Solving Related Rates Problems

Neetesh Kumar | February 08, 2025 $\space \space \space \space \space \space \space \space \space \space \space \space \space \space \space \space \space \space \space \space \space \space \space \space \space \space \space \space \space \space \space \space \space \space \space \space \space$ Share this Page on:

• 1. Definition of Related Rates Problems
• 2. Formula Used in Related Rates Problems
• 3. Solved Examples
• 4. Conclusion

Related Rates Problems:
Related rates problems involve finding the rate of change of one quantity when another related quantity is changing. These problems often involve using implicit differentiation to relate the rates of change of two or more variables.

The key idea is to differentiate both sides of an equation that relates the variables, then solve for the desired rate of change.

Example 1: Changing Radius of a Circle

The radius of a circle is increasing at a rate of $\frac{dr}{dt} = 2 \, \text{cm/s}$. Find the rate of change of the area of the circle when the radius is 5 cm.

Solution:

We know the area of a circle is given by:

$A = \pi r^2$

Using the chain rule, differentiate both sides with respect to time:

$\dfrac{dA}{dt} = 2\pi r \cdot \dfrac{dr}{dt}$

Substitute the known values:

$\dfrac{dA}{dt} = 2\pi (5) \cdot (2) = 20\pi \, \text{cm}^2/\text{s}$

Thus, the rate of change of the area is: $\boxed{20\pi \, \text{cm}^2/\text{s}}$

Example 2: The Distance Between Two Moving Objects

Two cars are moving along straight paths.

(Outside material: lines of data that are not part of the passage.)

-- ==== Sys2Proof/Laws/Frame.lean ====
section
/-! SUPPORT. Three relations between the state before and after an operation, from the strongest to the
weakest: `Inner` (an operation inside a round start or a plan change), `Calm` (a running round going
on), `Outer` (anything but the memory path's own byte moves and the resets). -/

namespace Sys2Proof.Machine

/-! ## Views: the fields a relation keeps -/

/-- Lines, time, memory, free values and the waiting commands. -/
def State.outerView (s : State) :=
  (s.line, s.clock, s.mem, s.fresh, s.pending, s.path.csLow, s.path.csSince, s.path.slOut,
    s.phase.mainsOk)

/-- What no operation of a round or of a plan change touches. -/
def State.calmView (s : State) :=
  (s.phase, { s.acct with hold := false }, s.gate.hist, s.gate.last, s.segBounds,
    (s.scan.values, s.scan.ages, s.scan.thermal, s.scan.latch, s.scan.measIdx),
    (s.test.last, s.test.claim, s.test.lapse, s.test.req, s.test.minute),
    (s.ev.w, s.ev.r, s.ev.newest, s.ev.heldRd), (s.path.inst, s.path.link, s.path.mapLock),
    (s.store.ready, s.store.load))

/-- The round timer's own fields. -/
def State.roundView (s : State) := (s.sched.number, s.sched.timer, s.sched.startPending)

/-- What a round never touches in a port's record. -/
def Port.view (x : Port) := (x.status, x.cand, x.trips, x.feedSecs, x.lastTest)

/-! ## Relations -/

/-- A port's record under an operation of a round. -/
structure Port.Calm (x y : Port) : Prop where
  view : y.view = x.view
  out : x.OutOfService → y.action = x.action ∧ y.switch = x.switch
  ok : x.SwitchOk → y.SwitchOk

theorem Port.Calm.refl (x : Port) : Port.Calm x x := ⟨rfl, fun _ => ⟨rfl, rfl⟩, id⟩

theorem Port.Calm.trans {x y z : Port} (h : Port.Calm x y) (k : Port.Calm y z) : Port.Calm x z where
  view := k.view.trans h.view
  out hx := by
    have h1 := h.out hx
    have hy : y.OutOfService := by simpa [Port.OutOfService, h1.1] using hx
    exact ⟨(k.out hy).1.trans h1.1, (k.out hy).2.trans h1.2⟩
  ok hx := k.ok (h.ok hx)

/-- What every operation outside the memory path's byte moves and the resets keeps. -/
structure Outer (s t : State) : Prop where
  view : t.outerView = s.outerView
  spool : s.SpoolOk → t.SpoolOk
  latch : s.scan.latch = true → t.scan.latch = true
  lock : s.path.mapLock = true → t.path.mapLock = true
  level : s.phase.startLevel ≤ 100 → t.phase.startLevel ≤ 100
  ok : ∀ p, (s.port p).SwitchOk → (t.port p).SwitchOk

/-- What a round keeps. -/
structure Calm (s t : State) : Prop where
  view : t.outerView = s.outerView
  calm : t.calmView = s.calmView
  spool : s.SpoolOk → t.SpoolOk
  ports : ∀ p, Port.Calm (s.port p) (t.port p)

/-- What an operation inside a round start keeps. -/
structure Inner (s t : State) : Prop extends Calm s t where
  round : t.roundView = s.roundView

theorem Outer.refl (s : State) : Outer s s := ⟨rfl, id, id, id, id, fun _ => id⟩

theorem Outer.trans {s t u : State} (h : Outer s t) (k : Outer t u) : Outer s u :=
  ⟨k.view.trans h.view, k.spool ∘ h.spool, k.latch ∘ h.latch, k.lock ∘ h.lock, k.level ∘ h.level,
    fun p => k.ok p ∘ h.ok p⟩

theorem Calm.refl (s : State) : Calm s s := ⟨rfl, rfl, id, fun _ => .refl _⟩

theorem Calm.trans {s t u : State} (h : Calm s t) (k : Calm t u) : Calm s u :=
  ⟨k.view.trans h.view, k.calm.trans h.calm, k.spool ∘ h.spool, fun p => (h.ports p).trans (k.ports p)⟩

theorem Inner.refl (s : State) : Inner s s := ⟨.refl s, rfl⟩

theorem Inner.trans {s t u : State} (h : Inner s t) (k : Inner t u) : Inner s u :=
  ⟨h.toCalm.trans k.toCalm, k.round.trans h.round⟩

theorem Calm.outer {s t : State} (h : Calm s t) : Outer s t where
  view := h.view
  spool := h.spool
  latch hs := by
    have : t.scan.latch = s.scan.latch := congrArg (fun v => v.2.2.2.2.2.1.2.2.2.1) h.calm
    rw [this]; exact hs
  lock hs := by
    have : t.path.mapLock = s.path.mapLock := congrArg (fun v => v.2.2.2.2.2.2.2.2.1.2.2) h.calm
    rw [this]; exact hs
  level hs := by
    have : t.phase = s.phase := congrArg (fun v => v.1) h.calm
    rw [this]; exact hs
  ok p := (h.ports p).ok

theorem Inner.outer {s t : State} (h : Inner s t) : Outer s t := h.toCalm.outer

/-- Every relation here is kept along a fold. -/
theorem fold_keeps {α : Type} {R : State → State → Prop} (refl : ∀ s, R s s)
    (trans : ∀ {s t u}, R s t → R t u → R s u) (f : State → α → State) (l : List α)
    (h : ∀ s a, R s (f s a)) : ∀ s, R s (l.foldl f s) := by
  induction l with
  | nil => exact refl
  | cons a rest ih => intro s; exact trans (h s a) (ih (f s a))

theorem Inner.fold {α : Type} {f : State → α → State} (l : List α) (h : ∀ s a, Inner s (f s a))
    (s : State) : Inner s (l.foldl f s) := fold_keeps Inner.refl Inner.trans f l h s

theorem Outer.fold {α : Type} {f : State → α → State} (l : List α) (h : ∀ s a, Outer s (f s a))
    (s : State) : Outer s (l.foldl f s) := fold_keeps Outer.refl Outer.trans f l h s

/-! ## Ways to show a relation -/

theorem ports_calm_of_eq {s t : State} (h : t.ports = s.ports) (p : Fin 48) :
    Port.Calm (s.port p) (t.port p) := by
  have : t.port p = s.port p := by simp [State.port, h]
  rw [this]; exact .refl _

theorem SpoolOk.of_eq {s t : State} (h1 : t.path.ownq = s.path.ownq) (h2 : t.ev.staging = s.ev.staging)
    (h : s.SpoolOk) : t.SpoolOk := by
  simpa [State.SpoolOk, h1, h2] using h

/-- An update that touches neither the ports nor the queues nor a kept field. -/
theorem Inner.of_same {s t : State} (h1 : t.outerView = s.outerView) (h2 : t.calmView = s.calmView)
    (h3 : t.roundView = s.roundView) (h4 : t.ports = s.ports) (h5 : t.path.ownq = s.path.ownq)
    (h6 : t.ev.staging = s.ev.staging) : Inner s t :=
  ⟨⟨h1, h2, SpoolOk.of_eq h5 h6, ports_calm_of_eq h4⟩, h3⟩

theorem Calm.of_same {s t : State} (h1 : t.outerView = s.outerView) (h2 : t.calmView = s.calmView)
    (h4 : t.ports = s.ports) (h5 : t.path.ownq = s.path.ownq)
    (h6 : t.ev.staging = s.ev.staging) : Calm s t :=
  ⟨h1, h2, SpoolOk.of_eq h5 h6, ports_calm_of_eq h4⟩

theorem Outer.of_same {s t : State} (h1 : t.outerView = s.outerView) (h2 : t.scan.latch = s.scan.latch)
    (h3 : t.path.mapLock = s.path.mapLock) (h7 : t.phase.startLevel = s.phase.startLevel)
    (h4 : t.ports = s.ports) (h5 : t.path.ownq = s.path.ownq)
    (h6 : t.ev.staging = s.ev.staging) : Outer s t :=
  ⟨h1, SpoolOk.of_eq h5 h6, by rw [h2]; exact id, by rw [h3]; exact id, by rw [h7]; exact id,
    fun p => (ports_calm_of_eq h4 p).ok⟩

theorem setPort_inner {s : State} {p : Fin 48} {x : Port} (h : Port.Calm (s.port p) x) :
    Inner s (s.setPort p x) := by
  refine ⟨⟨rfl, rfl, SpoolOk.of_eq rfl rfl, fun q => ?_⟩, rfl⟩
  by_cases hq : q = p
  · subst hq; simpa using h
  · simpa [hq] using Port.Calm.refl _

theorem setPort_outer {s : State} {p : Fin 48} {x : Port} (h : (s.port p).SwitchOk → x.SwitchOk) :
    Outer s (s.setPort p x) := by
  refine ⟨rfl, SpoolOk.of_eq rfl rfl, id, id, id, fun q => ?_⟩
  by_cases hq : q = p
  · subst hq; simpa using h
  · simp [hq]

/-- An open switch is allowed in every action state. -/
theorem SwitchOk.of_open {x : Port} (h : x.switch = false) : x.SwitchOk := by simp [Port.SwitchOk, h]

/-! ## Events and marks -/

theorem coalesceQueue_length (g : Nat) : ∀ (l m : List OwnEntry), coalesceQueue g l = some m →
    m.length = l.length := by
  intro l
  induction l with
  | nil => intro m h; simp [coalesceQueue] at h
  | cons x rest ih =>
    intro m h
    unfold coalesceQueue at h
    split at h
    · split at h
      · cases h; rfl
      · cases hr : coalesceQueue g rest with
        | none => simp [hr] at h
        | some r => simp [hr] at h; subst h; simp [ih r hr]
    · cases hr : coalesceQueue g rest with
      | none => simp [hr] at h
      | some r => simp [hr] at h; subst h; simp [ih r hr]

theorem coalesceStaging_length (g : Nat) : ∀ (l m : List Event), coalesceStaging g l = some m →
    m.length = l.length := by
  intro l
  induction l with
  | nil => intro m h; simp [coalesceStaging] at h
  | cons x rest ih =>
    intro m h
    unfold coalesceStaging at h
    split at h
    · cases h; rfl
    · cases hr : coalesceStaging g rest with
      | none => simp [hr] at h
      | some r => simp [hr] at h; subst h; simp [ih r hr]

theorem countLost_length (marker : Event) : ∀ l : List Event, (countLost marker l).length = l.length
  | [] => rfl
  | [tail] => by unfold countLost; split <;> rfl
  | e :: f :: rest => by simp [countLost, countLost_length marker (f :: rest)]

/-- A placed event leaves the queue at 16 entries or fewer and the staging list at 8 or fewer (R130). -/
theorem place_bounds (ringOpen : Bool) (marker e : Event) (x : Spool)
    (h1 : x.queue.length ≤ Config.queuePlaces) (h2 : x.staging.length ≤ Config.stagingPlaces) :
    (x.place ringOpen marker e).queue.length ≤ Config.queuePlaces ∧
      (x.place ringOpen marker e).staging.length ≤ Config.stagingPlaces := by
  unfold Spool.place
  split
  · exact ⟨h1, h2⟩
  · split
    · rename_i q hq
      split at hq
      · exact ⟨by rw [coalesceQueue_length _ _ _ hq]; exact h1, h2⟩
      · cases hq
    · split
      · rename_i st hst
        split at hst
        · exact ⟨h1, by rw [coalesceStaging_length _ _ _ hst]; exact h2⟩
        · cases hst
      · split
        · rename_i h; exact ⟨by simp; omega, h2⟩
        · split
          · exact ⟨h1, by simp; omega⟩
          · exact ⟨h1, by simpa [countLost_length] using h2⟩

theorem raiseTagged_inner (s : State) (kind : EventKind) (subject : Nat) (value : Int) (cause tag : Nat) :
    Inner s (s.raiseTagged kind subject value cause tag) :=
  ⟨⟨rfl, rfl, fun h => place_bounds _ _ _ _ h.1 h.2, fun _ => .refl _⟩, rfl⟩

theorem raise_inner (s : State) (kind : EventKind) (subject : Nat) (value : Int) (cause : Nat) :
    Inner s (s.raise kind subject value cause) := raiseTagged_inner ..

theorem reAlert_inner (s : State) : Inner s s.reAlert := .of_same rfl rfl rfl rfl rfl rfl

theorem markPort_inner (s : State) (p : Fin 48) : Inner s (s.markPort p) := .of_same rfl rfl rfl rfl rfl rfl

theorem markPortIf_inner (s : State) (c : Bool) (p : Fin 48) : Inner s (s.markPortIf c p) := by
  cases c
  · exact .refl s
  · exact markPort_inner s p

theorem markInst_inner (s : State) : Inner s s.markInst := .of_same rfl rfl rfl rfl rfl rfl

/-! ## Ports and the gate -/

theorem dequeue_inner (s : State) (p : Fin 48) : Inner s (s.dequeue p) := by
  unfold State.dequeue
  refine Inner.trans ?_ (markPortIf_inner _ _ _)
  exact .of_same rfl rfl rfl rfl rfl rfl

theorem emptyQueue_inner (s : State) : Inner s s.emptyQueue := Inner.fold _ dequeue_inner s

theorem unrequest_inner (s : State) (p : Fin 48) : Inner s (s.unrequest p) := .of_same rfl rfl rfl rfl rfl rfl

theorem resolve_inner (s : State) (i : Fin 4) (o : SlotOutcome) : Inner s (s.resolve i o) :=
  .of_same rfl rfl rfl rfl rfl rfl

theorem resolvePort_inner (s : State) (p : Fin 48) (o : SlotOutcome) : Inner s (s.resolvePort p o) := by
  unfold State.resolvePort
  split
  · exact resolve_inner _ _ _
  · exact .refl s

theorem leaveGate_inner (s : State) (p : Fin 48) : Inner s (s.leaveGate p) := by
  unfold State.leaveGate
  split
  · exact (unrequest_inner s p).trans (resolvePort_inner _ _ _)
  · exact unrequest_inner s p

theorem request_inner (s : State) (p : Fin 48) (kind : ReqKind) : Inner s (s.request p kind) :=
  .of_same rfl rfl rfl rfl rfl rfl

/-- A port that is in service may change its action with its switch open. -/
theorem Port.Calm.of_open {x y : Port} (hv : y.view = x.view) (hin : ¬x.OutOfService)
    (ho : y.switch = false) : Port.Calm x y :=
  ⟨hv, fun h => absurd h hin, fun _ => SwitchOk.of_open ho⟩

theorem endFeed_inner (s : State) (p : Fin 48) : Inner s (s.endFeed p) := by
  unfold State.endFeed
  dsimp only
  split
  · rename_i h
    have hin : ¬(s.port p).OutOfService := by simp [Port.OutOfService, h]
    refine Inner.trans ?_ (markPort_inner _ _)
    exact setPort_inner (.of_open rfl hin rfl)
  · exact .refl s

theorem endWake_inner (s : State) (p : Fin 48) : Inner s (s.endWake p) := by
  unfold State.endWake
  dsimp only
  split
  · rename_i h
    have hin : ¬(s.port p).OutOfService := by simp [Port.OutOfService, h]
    refine Inner.trans (Inner.trans ?_ (unrequest_inner _ _)) (markPort_inner _ _)
    exact setPort_inner (.of_open rfl hin rfl)
  · exact .refl s

theorem askRetry_inner (s : State) (p : Fin 48) : Inner s (s.askRetry p) := by
  unfold State.askRetry
  split
  · refine Inner.trans ?_ (request_inner _ _ _)
    exact setPort_inner ⟨rfl, fun _ => ⟨rfl, rfl⟩, id⟩
  · exact endWake_inner s p

theorem endFeeds_inner (s : State) : Inner s s.endFeeds := Inner.fold _ endFeed_inner s

theorem endWakes_inner (s : State) : Inner s s.endWakes := Inner.fold _ endWake_inner s

theorem startFeed_outer (s : State) (p : Fin 48) : Outer s (s.startFeed p) :=
  (setPort_outer fun _ _ => Or.inr (Or.inl rfl)).trans (markPort_inner _ _).outer

theorem startPulse_outer (s : State) (p : Fin 48) : Outer s (s.startPulse p) := by
  unfold State.startPulse
  dsimp only
  have h : Outer s ((s.setPort p { (s.port p).clearTimers with
      action := .waking, step := some .pulse, switch := true
      attempts := if (s.port p).action = .waking then (s.port p).attempts + 1 else 1
      pulse := some s.clock, answer := some s.clock }).markPort p) :=
    (setPort_outer fun _ _ => Or.inl rfl).trans (markPort_inner _ _).outer
  split
  · exact h.trans (endWake_inner _ _).outer
  · exact h

theorem bar_outer (s : State) (p : Fin 48) (cause : Nat) : Outer s (s.bar p cause) :=
  ((setPort_outer fun _ => SwitchOk.of_open rfl).trans (markPort_inner _ _).outer).trans
    (raise_inner ..).outer

theorem loadLimit_inner (s : State) (p : Fin 48) : Inner s (s.loadLimit p) :=
  setPort_inner ⟨rfl, fun _ => ⟨rfl, rfl⟩, id⟩

theorem loadLimits_inner (s : State) : Inner s s.loadLimits :=
  Inner.fold _ (fun s p => by split; exacts [.refl s, loadLimit_inner s p]) s

theorem goOff_outer (s : State) (p : Fin 48) : Outer s (s.goOff p) := by
  unfold State.goOff
  dsimp only
  have h := ((setPort_outer (s := s) (p := p) (x := { (s.port p).clearTimers.noCharge with
      action := .off, switch := false, fed := false, trips := 0, attempts := 0, cap := 0 })
      fun _ => SwitchOk.of_open rfl).trans (leaveGate_inner _ p).outer).trans (dequeue_inner _ p).outer
  split
  · exact h.trans (.of_same rfl rfl rfl rfl rfl rfl rfl)
  · exact h

theorem repopulate_outer (marking : Bool) (s : State) (p : Fin 48) :
    Outer s (s.repopulate marking p) := by
  unfold State.repopulate
  split
  · rename_i hoff
    split
    · refine Outer.trans (Outer.trans (setPort_outer ?_) (loadLimit_inner _ _).outer)
        (markPortIf_inner _ _ _).outer
      intro h hs
      have := h hs
      rw [hoff] at this
      simp at this
    · exact .refl s
  · split
    · exact .refl s
    · exact (goOff_outer s p).trans (markPortIf_inner _ _ _).outer

theorem rebuild_outer (s : State) (marking : Bool) : Outer s (s.rebuild marking) := by
  unfold State.rebuild
  have h : Outer s { s with segBounds := s.instBounds } := .of_same rfl rfl rfl rfl rfl rfl rfl
  exact h.trans (Outer.fold _ (repopulate_outer marking) _)

end Sys2Proof.Machine
end

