theorem exec_eventRecordWriteComplete (hk : o.kind = .event) :
    exec (.eventRecordWriteComplete τ) s = .next ((s.advance τ).eventWritten o) := by
  simp only [exec, execEventRecordWriteComplete, timed_released hline]
  rw [ownDone_some (s := s.advance τ) hown hlink (decide_eq_true hk)]

theorem exec_portImageWriteComplete {p : Fin 48} (hk : o.kind = .image p) :
    exec (.portImageWriteComplete τ) s = .next ((s.advance τ).imageWritten o p) := by
  have own : (s.advance τ).path.own = some o := hown
  have link : (s.advance τ).path.link = .own := hlink
  simp only [exec, execPortImageWriteComplete, timed_released hline, own, hk, link, if_true]

theorem exec_installationWriteComplete (hk : o.kind = .inst) :
    exec (.installationWriteComplete τ) s = .next ((s.advance τ).instWritten o) := by
  simp only [exec, execInstallationWriteComplete, timed_released hline]
  rw [ownDone_some (s := s.advance τ) hown hlink (decide_eq_true hk)]

end

/-- Settles O58: each of the four writes on the part at its moment. -/
theorem ownWriteCompletes : Obligations.OwnWriteCompletes := by
  intro τ o s hline hmem hown hlink hvoid now link written moved
  have writes {t : State} (h : Written o (s.advance τ) t) : written t :=
    ⟨h.clock, h.mem, fun _ ha => h.outside hmem ha, h.own, h.link⟩
  refine ⟨fun hk hn => ?meas, fun hk hn => ?event, fun p hk => ?image, fun hk => ?inst⟩
  case meas =>
    have ran := exec_measRecordWriteComplete (τ := τ) hline hown hlink hk
    rw [measWritten_eq (s := s.advance τ) hvoid hn] at ran
    have place := leaveQueue_placeOnly ((s.advance τ).measCounted o)
    have passed := leaveQueue_passed ((s.advance τ).measCounted o)
    have only := (measCounted_only (s.advance τ) o).next (n := [.scan, .ev, .path, .mem]) place.only
    have path := place.path.trans (by rw [measCounted_path])
    refine ⟨_, ran, writes (measCounted_written (s.advance τ) o).leaveQueue, ⟨passed.held, passed.idle, passed.staged⟩,
      Scan.measIdx_of_view place.scan, congrArg Path.dirtyInst path, congrArg Path.turn path,
      (congrArg Path.dirty path :), only.sameBut_advance⟩
  case event =>
    have ran := exec_eventRecordWriteComplete (τ := τ) hline hown hlink hk
    rw [eventWritten_eq (s := s.advance τ) hvoid hn] at ran
    have place := leaveQueue_placeOnly ((s.advance τ).eventCounted o)
    have passed := leaveQueue_passed ((s.advance τ).eventCounted o)
    have only := (eventCounted_only (s.advance τ) o).next (n := [.scan, .ev, .path, .mem]) place.only
    have path := place.path.trans (by rw [eventCounted_path])
    have ev := eventCounted_ev (s.advance τ) o
    have after := place.ev.trans (by rw [ev])
    have alert : ((s.advance τ).eventCounted o).ev.alert = ((s.advance τ).eventCounted o).alertLevel := by rw [ev]
    refine ⟨_, ran, writes (eventCounted_written (s.advance τ) o).leaveQueue, ⟨passed.held, passed.idle, passed.staged⟩,
      congrArg EventUnit.w after, congrArg EventUnit.r after, fun e begun rest head => ?_, place.alert alert,
      (congrArg EventUnit.lastKind after :), congrArg Path.dirtyInst path, congrArg Path.turn path,
      (congrArg Path.dirty path :), only.sameBut_advance⟩
    rw [← headAttention_event head]
    exact congrArg EventUnit.newest after
  case image =>
    have ran := exec_portImageWriteComplete (τ := τ) hline hown hlink hk
    rw [imageWritten_eq (s := s.advance τ) hvoid p] at ran
    exact ⟨_, ran, writes ⟨rfl, rfl, rfl, rfl⟩, rfl,
      ((endOwn_only (s.advance τ) o).next (n := [.path, .mem]) (.setPath _ _)).sameBut_advance⟩
  case inst =>
    have ran := exec_installationWriteComplete (τ := τ) hline hown hlink hk
    rw [instWritten_eq (s := s.advance τ) hvoid] at ran
    exact ⟨_, ran, writes ⟨rfl, rfl, rfl, rfl⟩, rfl,
      ((endOwn_only (s.advance τ) o).next (n := [.path, .mem]) (.setPath _ _)).sameBut_advance⟩

end Sys2Proof.Machine
end

section
/-! PROOFS. Which own access starts: the marks in their cyclic order, and what is dropped before the choice (R135, R164
to R166; O57). -/

namespace Sys2Proof.Machine
open Sys2Proof

/-! ## The marks in their cyclic order (R164) -/

/-- Steps from the mark after the last one served to a mark. -/
def State.markSteps (s : State) (m : MarkId) : Nat := (m.place + 48 - s.path.lastMark.place) % 49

Car 1 is traveling east at a speed of 60 km/h, and car 2 is traveling north at a speed of 80 km/h. How fast is the distance between the two cars changing when they are 3 km apart?

Solution:

Let $x$ represent the distance traveled by car 1 (east), and $y$ represent the distance traveled by car 2 (north). The distance between the two cars is given by:

$z = \sqrt{x^2 + y^2}$

Differentiating both sides with respect to time:

$\dfrac{dz}{dt} = \dfrac{d}{dt} \left[ \sqrt{x^2 + y^2} \right] = \dfrac{x \frac{dx}{dt} + y \frac{dy}{dt}}{z}$

Substitute the known values:

• $\dfrac{dx}{dt} = 60 \, \text{km/h}$
• $\dfrac{dy}{dt} = 80 \, \text{km/h}$
• $x = 3 \, \text{km}$
• $y = 4 \, \text{km}$
• $z = 5 \, \text{km}$

Now, substitute these values into the equation:

$\dfrac{dz}{dt} = \dfrac{(3)(60) + (4)(80)}{5}$

$\dfrac{dz}{dt} = \dfrac{180 + 320}{5} = \dfrac{500}{5} = 100 \, \text{km/h}$

Thus, the distance between the two cars is changing at a rate of: $\boxed{100 \, \text{km/h}}$

Example 3: Rate of Change of Volume of a Sphere

The radius of a sphere is increasing at a rate of $\dfrac{dr}{dt} = 0.5 \, \text{cm/s}$. Find the rate of change of the volume of the sphere when the radius is 3 cm.

Solution:

The volume of a sphere is given by:

$V = \dfrac{4}{3} \pi r^3$

Using the chain rule, differentiate both sides with respect to time:

$\dfrac{dV}{dt} = 4\pi r^2 \cdot \dfrac{dr}{dt}$

Substitute the known values:

$\frac{dV}{dt} = 4\pi (3)^2 \cdot (0.5) = 4\pi (9) \cdot (0.5) = 18\pi \, \text{cm}^3/\text{s}$

Thus, the rate of change of the volume is: $\boxed{18\pi \, \text{cm}^3/\text{s}}$

Example 4: Rate of Change of Distance Between Two Objects

A boat is moving west at 10 m/s, and a plane is flying at 500 m/s. The boat and plane are 1 km apart, and the plane is directly above the boat at a height of 1 km. Find the rate at which the distance between the boat and the plane is changing after 1 second.

Solution:

Let $x$ represent the horizontal distance of the boat from the starting point, and $y$ represent the height of the plane from the ground. The distance between the boat and the plane is given by:

$z = \sqrt{x^2 + y^2}$

Differentiating both sides with respect to time:

$\dfrac{dz}{dt} = \dfrac{d}{dt} \left[ \sqrt{x^2 + y^2} \right] = \dfrac{x \frac{dx}{dt} + y \frac{dy}{dt}}{z}$

Substitute the known values:

• $\frac{dx}{dt} = 10 \, \text{m/s}$
• $\frac{dy}{dt} = 500 \, \text{m/s}$
• $x = 10 \, \text{m}$
• $y = 1000 \, \text{m}$
• $z = \sqrt{10^2 + 1000^2} = \sqrt{100 + 1000000} = \sqrt{1000100} \approx 1000.05 \, \text{m}$

Now, substitute these values into the equation:

$\dfrac{dz}{dt} = \dfrac{(10)(10) + (1000)(500)}{1000.05}$

$\dfrac{dz}{dt} = \dfrac{100 + 500000}{1000.05} \approx \dfrac{500100}{1000.05} \approx 500 \, \text{m/s}$

Thus, the rate at which the distance between the boat and the plane is changing is: $\boxed{500 \, \text{m/s}}$